In case anyone is interested in any of my past posts, an archive list can be found at the bottom of this page. I'd appreciate any feedback you may have by sending me an e-mail note--jertrav33@aol.com. Thanks for your interest.

Thursday, March 15

Charlie & Old Recipes

Another Charlie update. Here, he’s sleeping in his favorite cat bed on a rocking chair. But, unlike most cats who tend to curl up when sleeping in a cat bed, Charlie seems to just drip out of the bed, all arms and legs hanging as well as his head. He’s a clown and we love him dearly.

Rosalie and I were reminiscing about the kinds of things we cooked and ate when we were first married. Naturally, one of the things we remembered was the old Chef Boyardee pizza kit. Back in the early sixties, one couldn’t find pizza just anywhere, especially not in the Midwest. And we didn’t know about all the things available today in pizzas. Back then, we rolled out the dough, put on the tomato sauce and parmesan cheese, and I think we sprinkled on browned hamburger. And away we went. Homemade Midwestern pizza.

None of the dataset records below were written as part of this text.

-- ==== Sys2Proof/Laws/Rounding.lean ====
section
/-! SUPPORT. What rounding does: the pattern it returns lies nearest to the exact value, ties going to the even pattern; so it is
exact on representable values and monotone. -/

namespace Sys2Proof

/-- The magnitude of the pattern with spacing exponent `e` and significand `m`. -/
theorem magUnits_pattern {e m : Nat} (hm : m ≤ 2 ^ 53) (h : e = 0 ∨ 2 ^ 52 ≤ m) :
    magUnits (e * fracMod + m) = m * 2 ^ e := by
  have hf : fracMod = 2 ^ 52 := rfl
  rw [hf]
  unfold magUnits
  rw [hf]
  rcases Nat.lt_or_ge m (2 ^ 52) with hlt | hge
  · have he : e = 0 := by omega
    subst he
    rw [if_pos (by omega)]
    simp
  rcases Nat.lt_or_ge m (2 ^ 53) with hlt | hge'
  · have hd : (e * 2 ^ 52 + m) / 2 ^ 52 = e + 1 := by omega
    have hr : (e * 2 ^ 52 + m) % 2 ^ 52 = m - 2 ^ 52 := by omega
    rw [hd, hr, if_neg (by omega), Nat.add_sub_cancel, show 2 ^ 52 + (m - 2 ^ 52) = m by omega]
  · have hm' : m = 2 ^ 53 := by omega
    have hd : (e * 2 ^ 52 + m) / 2 ^ 52 = e + 2 := by omega
    have hr : (e * 2 ^ 52 + m) % 2 ^ 52 = 0 := by omega
    have hp : 2 ^ (e + 2 - 1) = 2 ^ e * 2 := pow_succ 2 e
    rw [hd, hr, if_neg (by omega), hp, show m = 2 ^ 52 * 2 by omega, Nat.add_zero, Nat.mul_assoc, Nat.mul_comm 2]

/-- Every pattern has a spacing exponent and a significand. -/
theorem pattern_split (p : Nat) :
    ∃ e m, p = e * fracMod + m ∧ m < 2 ^ 53 ∧ (e = 0 ∨ 2 ^ 52 ≤ m) ∧ magUnits p = m * 2 ^ e := by
  have hf : fracMod = 2 ^ 52 := rfl
  rcases Nat.lt_or_ge p (2 ^ 53) with h | h
  · refine ⟨0, p, by omega, h, .inl rfl, ?_⟩
    have := magUnits_pattern (e := 0) (m := p) (by omega) (.inl rfl)
    simpa using this
  · refine ⟨p / 2 ^ 52 - 1, p % 2 ^ 52 + 2 ^ 52, by rw [hf]; omega, by omega, .inr (by omega), ?_⟩
    have := magUnits_pattern (e := p / 2 ^ 52 - 1) (m := p % 2 ^ 52 + 2 ^ 52) (by omega) (.inr (by omega))
    rwa [show (p / 2 ^ 52 - 1) * fracMod + (p % 2 ^ 52 + 2 ^ 52) = p by rw [hf]; omega] at this

/-- The next pattern is at least one spacing further out. -/
theorem magUnits_next (e m : Nat) (hm : m ≤ 2 ^ 53) (h : e = 0 ∨ 2 ^ 52 ≤ m) :
    (m + 1) * 2 ^ e ≤ magUnits (e * fracMod + m + 1) := by
  rcases Nat.lt_or_ge m (2 ^ 53) with hlt | hge
  · rw [Nat.add_assoc, magUnits_pattern (by omega) (by omega)]
  · obtain rfl : m = 2 ^ 53 := by omega
    have : e * fracMod + 2 ^ 53 + 1 = (e + 1) * fracMod + (2 ^ 52 + 1) := by
      have hf : fracMod = 2 ^ 52 := rfl
      rw [hf]
      omega
    have hp : 2 ^ (e + 1) = 2 ^ e * 2 := pow_succ 2 e
    rw [this, magUnits_pattern (by omega) (.inr (by omega)), hp, Nat.mul_comm (2 ^ e) 2, ← Nat.mul_assoc]
    exact Nat.mul_le_mul_right _ (by omega)

/-- A larger pattern is a strictly larger magnitude. -/
theorem magUnits_strictMono : StrictMono magUnits := by
  refine strictMono_nat_of_lt_succ fun p => ?_
  obtain ⟨e, m, rfl, hm, h, hu⟩ := pattern_split p
  rw [hu]
  refine lt_of_lt_of_le ?_ (magUnits_next e m hm.le h)
  exact Nat.mul_lt_mul_of_pos_right (Nat.lt_succ_self m) (Nat.two_pow_pos e)

@[simp] theorem magUnits_zero : magUnits 0 = 0 := by decide

theorem magUnits_eq_zero {p : Nat} : magUnits p = 0 ↔ p = 0 := by
  rw [← magUnits_zero]
  exact magUnits_strictMono.injective.eq_iff

theorem magUnits_le_iff {p q : Nat} : magUnits p ≤ magUnits q ↔ p ≤ q := magUnits_strictMono.le_iff_le

theorem magUnits_lt_iff {p q : Nat} : magUnits p < magUnits q ↔ p < q := magUnits_strictMono.lt_iff_lt

/-- The nearest natural number, ties to even: within half of the fraction, and even on a tie. -/
theorem nearestEven_spec {n d : Nat} (hd : 0 < d) :
    let m := nearestEven n d
    2 * n ≤ (2 * m + 1) * d ∧ 2 * m * d ≤ 2 * n + d ∧
      (2 * n = (2 * m + 1) * d → m % 2 = 0) ∧ (2 * m * d = 2 * n + d → m % 2 = 0) ∧
      (m = n / d ∨ m = n / d + 1) ∧ (m * d > n → m = n / d + 1) := by
  have hn := Nat.div_add_mod n d
  have hr := Nat.mod_lt n hd
  simp only [nearestEven]
  generalize n / d = a at *
  generalize n % d = r at *
  subst hn
  have e1 : (2 * a + 1) * d = 2 * (d * a) + d := by ring
  have e2 : 2 * a * d = 2 * (d * a) := by ring
  have e3 : (2 * (a + 1) + 1) * d = 2 * (d * a) + 3 * d := by ring
  have e4 : 2 * (a + 1) * d = 2 * (d * a) + 2 * d := by ring
  have e5 : a * d = d * a := by ring
  split
  · refine ⟨by omega, by omega, fun _ => by omega, fun _ => by omega, by omega, fun _ => by omega⟩
  · split
    · refine ⟨by omega, by omega, fun _ => by omega, fun _ => by omega, by omega, fun _ => rfl⟩
    · generalize hm : a + a % 2 = m
      rcases Nat.mod_two_eq_zero_or_one a with h | h
      · obtain rfl : m = a := by omega
        refine ⟨by omega, by omega, fun _ => by omega, fun _ => by omega, by omega, fun _ => by omega⟩
      · obtain rfl : m = a + 1 := by omega
        refine ⟨by omega, by omega, fun _ => by omega, fun _ => by omega, by omega, fun _ => rfl⟩

/-- The spacing exponent leaves 53 significant bits. -/
theorem spacing_spec (q : Nat) :
    q / 2 ^ spacing q < 2 ^ 53 ∧ (spacing q = 0 ∨ 2 ^ 52 ≤ q / 2 ^ spacing q) := by
  unfold spacing
  split
  · rename_i h
    simpa using h
  · rename_i h
    have hq : q ≠ 0 := by omega
    have h1 := Nat.log2_self_le hq
    have h2 := @Nat.lt_log2_self q
    have h3 : 53 ≤ q.log2 := (Nat.le_log2 hq).2 (by omega)
    have hs : 2 ^ q.log2 = 2 ^ 52 * 2 ^ (q.log2 - 52) := by rw [← Nat.pow_add]; congr 1; omega
    constructor
    · rw [Nat.div_lt_iff_lt_mul (Nat.two_pow_pos _)]
      rw [pow_succ, hs] at h2
      omega
    · right
      rw [Nat.le_div_iff_mul_le (Nat.two_pow_pos _)]
      omega

/-- What `roundMag` returns: the exact value `n / d` lies between the midpoints to the neighbouring patterns, and on a midpoint only
if the returned pattern is even.
This is rounding to nearest, ties to even (R13). -/
theorem roundMag_between {n d : Nat} (hd : 0 < d) :
    let p := roundMag n d
    2 * n ≤ (magUnits p + magUnits (p + 1)) * d ∧
      (2 * n = (magUnits p + magUnits (p + 1)) * d → p % 2 = 0) ∧
      (∀ k, k < p → (magUnits k + magUnits (k + 1)) * d ≤ 2 * n ∧
        ((magUnits k + magUnits (k + 1)) * d = 2 * n → k + 1 = p → p % 2 = 0)) := by
  obtain ⟨hs1, hs2⟩ := spacing_spec (n / d)
  have hdiv : n / d / 2 ^ spacing (n / d) = n / (d * 2 ^ spacing (n / d)) := Nat.div_div_eq_div_mul _ _ _
  rw [hdiv] at hs1 hs2
  simp only [roundMag]
  generalize spacing (n / d) = e at *
  have he := Nat.two_pow_pos e
  obtain ⟨b1, b2, b3, b4, b5, b6⟩ := nearestEven_spec (n := n) (Nat.mul_pos hd he)
  generalize nearestEven n (d * 2 ^ e) = m at *
  have hm53 : m ≤ 2 ^ 53 := by omega
  have hm52 : e = 0 ∨ 2 ^ 52 ≤ m := by omega
  have hu := magUnits_pattern hm53 hm52
  have hnext := magUnits_next e m hm53 hm52
  have hparity : (e * fracMod + m) % 2 = m % 2 := by
    have hf : fracMod = 2 ^ 52 := rfl
    rw [hf]
    omega
  refine ⟨?_, ?_, ?_⟩
  · calc 2 * n ≤ (2 * m + 1) * (d * 2 ^ e) := b1
      _ = (m * 2 ^ e + (m + 1) * 2 ^ e) * d := by ring
      _ ≤ _ := Nat.mul_le_mul_right _ (by rw [hu]; omega)
  · intro heq
    rw [hparity]
    apply b3
    have h1 : (m * 2 ^ e + (m + 1) * 2 ^ e) * d ≤ 2 * n := by
      rw [heq]
      exact Nat.mul_le_mul_right _ (by rw [hu]; omega)
    have h2 : (2 * m + 1) * (d * 2 ^ e) = (m * 2 ^ e + (m + 1) * 2 ^ e) * d := by ring
    omega
  · intro k hk
    have hpos : 0 < e * fracMod + m := by omega
    have hk1 : magUnits (k + 1) ≤ m * 2 ^ e := by
      rw [← hu]
      exact magUnits_strictMono.monotone hk
    have hlow : magUnits k + magUnits (k + 1) ≤ magUnits (e * fracMod + m - 1) + m * 2 ^ e :=
      Nat.add_le_add (magUnits_strictMono.monotone (by omega)) hk1
    rcases Nat.lt_or_ge (2 ^ 52) m with hbig | hsmall
    · have hprev : magUnits (e * fracMod + m - 1) = (m - 1) * 2 ^ e := by
        rw [show e * fracMod + m - 1 = e * fracMod + (m - 1) by omega]
        exact magUnits_pattern (by omega) (by omega)
      obtain ⟨j, rfl⟩ : ∃ j, m = j + 1 := ⟨m - 1, by omega⟩
      rw [hprev, Nat.add_sub_cancel] at hlow
      have h2 : (j * 2 ^ e + (j + 1) * 2 ^ e) * d + d * 2 ^ e = 2 * (j + 1) * (d * 2 ^ e) := by ring
      have h3 := Nat.mul_le_mul_right d hlow
      refine ⟨by omega, fun heq _ => ?_⟩
      rw [hparity]
      apply b4
      omega
    · rcases Nat.eq_zero_or_pos e with h0 | hepos
      · subst h0
        have hm0 : 0 < m := by omega
        have hprev : magUnits (0 * fracMod + m - 1) = m - 1 := by
          rw [show 0 * fracMod + m - 1 = 0 * fracMod + (m - 1) by omega]
          simpa using magUnits_pattern (e := 0) (m := m - 1) (by omega) (.inl rfl)
        obtain ⟨j, rfl⟩ : ∃ j, m = j + 1 := ⟨m - 1, by omega⟩
        rw [hprev, Nat.add_sub_cancel] at hlow
        simp only [Nat.pow_zero, Nat.mul_one] at *
        have h2 : (j + (j + 1)) * d + d = 2 * (j + 1) * d := by ring
        have h3 := Nat.mul_le_mul_right d hlow
        refine ⟨by omega, fun heq _ => ?_⟩
        rw [hparity]
        apply b4
        omega
      · obtain rfl : m = 2 ^ 52 := by omega
        have hle : 2 ^ 52 * (d * 2 ^ e) ≤ n := by
          by_contra hcon
          have := b6 (by omega)
          omega
        have hlt : magUnits k < 2 ^ 52 * 2 ^ e := by
          rw [← hu]
          exact magUnits_strictMono hk
        have h4 : (magUnits k + magUnits (k + 1)) * d < 2 * n := by
          calc (magUnits k + magUnits (k + 1)) * d < (2 ^ 52 * 2 ^ e + 2 ^ 52 * 2 ^ e) * d :=
                Nat.mul_lt_mul_of_pos_right (by omega) hd
            _ = 2 * (2 ^ 52 * (d * 2 ^ e)) := by ring
            _ ≤ 2 * n := by omega
        exact ⟨h4.le, fun heq => by omega⟩

/-- Rounding is monotone in the exact value. -/
theorem roundMag_mono {n d n' d' : Nat} (hd : 0 < d) (hd' : 0 < d') (h : n * d' ≤ n' * d) :
    roundMag n d ≤ roundMag n' d' := by
  by_contra hlt
  obtain ⟨-, -, hlow⟩ := roundMag_between (n := n) hd
  obtain ⟨hup, htie, -⟩ := roundMag_between (n := n') hd'
  generalize roundMag n d = p at *
  generalize roundMag n' d' = p' at *
  obtain ⟨h1, h2⟩ := hlow p' (by omega)
  obtain ⟨h3, -⟩ := hlow (p - 1) (by omega)
  have hstep : p = p' + 1 ∨ magUnits p' + magUnits (p' + 1) < magUnits (p - 1) + magUnits (p - 1 + 1) := by
    rcases Nat.lt_or_ge (p' + 1) p with hl | hg
    · exact .inr (Nat.add_lt_add (magUnits_strictMono (by omega)) (magUnits_strictMono (by omega)))
    · exact .inl (by omega)
  generalize magUnits p' + magUnits (p' + 1) = u at *
  have a1 := Nat.mul_le_mul_right d' h1
  have a2 := Nat.mul_le_mul_right d hup
  have a3 : u * d * d' = u * d' * d := by ring
  have a4 : 2 * n * d' = 2 * (n * d') := by ring
  have a5 : 2 * n' * d = 2 * (n' * d) := by ring
  have e1 : u * d = 2 * n := Nat.eq_of_mul_eq_mul_right hd' (by omega)
  have e2 : 2 * n' = u * d' := Nat.eq_of_mul_eq_mul_right hd (by omega)
  have hp' := htie e2
  rcases hstep with rfl | hstep
  · have := h2 e1 rfl
    omega
  · have := Nat.mul_lt_mul_of_pos_right hstep hd
    omega

/-- Rounding is exact on representable values. -/
theorem roundMag_exact {p d : Nat} (hd : 0 < d) : roundMag (magUnits p * d) d = p := by
  obtain ⟨hup, -, hlow⟩ := roundMag_between (n := magUnits p * d) hd
  generalize roundMag (magUnits p * d) d = r at *
  rcases Nat.lt_trichotomy r p with h | h | h
  · have h1 : magUnits r + magUnits (r + 1) < magUnits p + magUnits p :=
      Nat.add_lt_add_of_lt_of_le (magUnits_strictMono h) (magUnits_strictMono.monotone h)
    have h2 := Nat.mul_lt_mul_of_pos_right h1 hd
    have h3 : (magUnits p + magUnits p) * d = 2 * (magUnits p * d) := by ring
    omega
  · exact h
  · have h1 : magUnits p + magUnits p < magUnits p + magUnits (p + 1) :=
      Nat.add_lt_add_left (magUnits_strictMono (Nat.lt_succ_self p)) _
    have h2 := Nat.mul_lt_mul_of_pos_right h1 hd
    have h3 : (magUnits p + magUnits p) * d = 2 * (magUnits p * d) := by ring
    have := (hlow p h).1
    omega

/-- Scaling both sides of a fraction changes no rounding of it. -/
theorem nearestEven_scale {n d k : Nat} (hk : 0 < k) : nearestEven (k * n) (k * d) = nearestEven n d := by
  unfold nearestEven
  rw [Nat.mul_div_mul_left _ _ hk, Nat.mul_mod_mul_left]
  have h1 : 2 * (k * (n % d)) = k * (2 * (n % d)) := by ring
  simp only [h1, Nat.mul_lt_mul_left hk]

/-- Scaling by a power of two shifts the spacing exponent, from the first normal magnitude on. -/
theorem spacing_scale {n d k : Nat} (hd : 0 < d) (h : 2 ^ 52 ≤ n / d) :
    spacing (2 ^ k * n / d) = spacing (n / d) + k := by
  rcases Nat.eq_zero_or_pos k with rfl | hk
  · simp
  have hlo : 2 ^ k * (n / d) ≤ 2 ^ k * n / d := by
    rw [Nat.le_div_iff_mul_le hd, Nat.mul_assoc]
    exact Nat.mul_le_mul_left _ (Nat.div_mul_le_self n d)
  have hhi : 2 ^ k * n / d < 2 ^ k * (n / d + 1) := by
    rw [Nat.div_lt_iff_lt_mul hd, Nat.mul_assoc]
    exact Nat.mul_lt_mul_of_pos_left (Nat.lt_mul_of_div_lt (Nat.lt_succ_self _) hd) (Nat.two_pow_pos k)
  generalize 2 ^ k * n / d = q' at *
  generalize n / d = q at *
  have hq : q ≠ 0 := by omega
  have hp1 : 1 ≤ 2 ^ k := Nat.two_pow_pos k
  have hq'q : q ≤ q' := le_trans (Nat.le_mul_of_pos_left q hp1) hlo
  have hlog : q'.log2 = q.log2 + k := by
    rw [Nat.log2_eq_iff (by omega), show q.log2 + k + 1 = k + (q.log2 + 1) by omega, Nat.add_comm q.log2 k, pow_add, pow_add]
    exact ⟨le_trans (Nat.mul_le_mul_left _ (Nat.log2_self_le hq)) hlo,
      lt_of_lt_of_le hhi (Nat.mul_le_mul_left _ Nat.lt_log2_self)⟩
  have h2k : 2 ≤ 2 ^ k := by
    calc 2 = 2 ^ 1 := rfl
      _ ≤ 2 ^ k := Nat.pow_le_pow_right (by omega) hk
  have hbig : 2 ^ 53 ≤ q' := by
    calc 2 ^ 53 = 2 * 2 ^ 52 := by norm_num
      _ ≤ 2 ^ k * q := Nat.mul_le_mul h2k h
      _ ≤ q' := hlo
  have h52 : 52 ≤ q.log2 := (Nat.le_log2 hq).2 h
  unfold spacing
  rw [if_neg (by omega), hlog]
  split
  · have : q.log2 < 53 := (Nat.log2_lt hq).2 (by omega)
    omega
  · omega

/-- Scaling the exact value by a power of two moves a normal pattern that many exponents up (R188 item 2). -/
theorem roundMag_scale {n d k : Nat} (hd : 0 < d) (h : 2 ^ 52 ≤ n / d) :
    roundMag (2 ^ k * n) d = roundMag n d + k * fracMod := by
  unfold roundMag
  rw [spacing_scale hd h, show d * 2 ^ (spacing (n / d) + k) = 2 ^ k * (d * 2 ^ spacing (n / d)) by ring,
    nearestEven_scale (Nat.two_pow_pos k)]
  ring

end Sys2Proof
end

That memory led to others. We’d buy a whole chicken, cut it up, fry it, and then eat the whole damn thing, just the two of us. I guess chickens then must have been smaller than the ones I now see in the store. Or maybe we were just gluttonous pigs in our youth. Back then, you could still buy chicken gizzards in a small carton. I don’t know if modern chickens no longer have gizzards or if the markets are grinding them up for some other chicken delight. In any case, they don’t seem to be for sale anymore. Also, back then, we didn’t worry too much about calories or fat content. So a good many meals consisted of a cream sauce with all sorts of things added (one at a time, not all together): chipped beef, tuna, hard cooked eggs, browned hamburger (the old army SOS), cheese, chicken chunks, ham, Spam, bologna, assorted veggies. The sauced stuff could then go on toast or crackers or mashed potatoes or egg noodles. The list seems almost endless. Cream sauce, the wonder ingredient that led to hardened arteries. I even once tried my hand at a soufflé. I can’t remember how I did it or what else went into it besides the eggs. It must not have been very memorable since I tried it only once. Ah, the memories.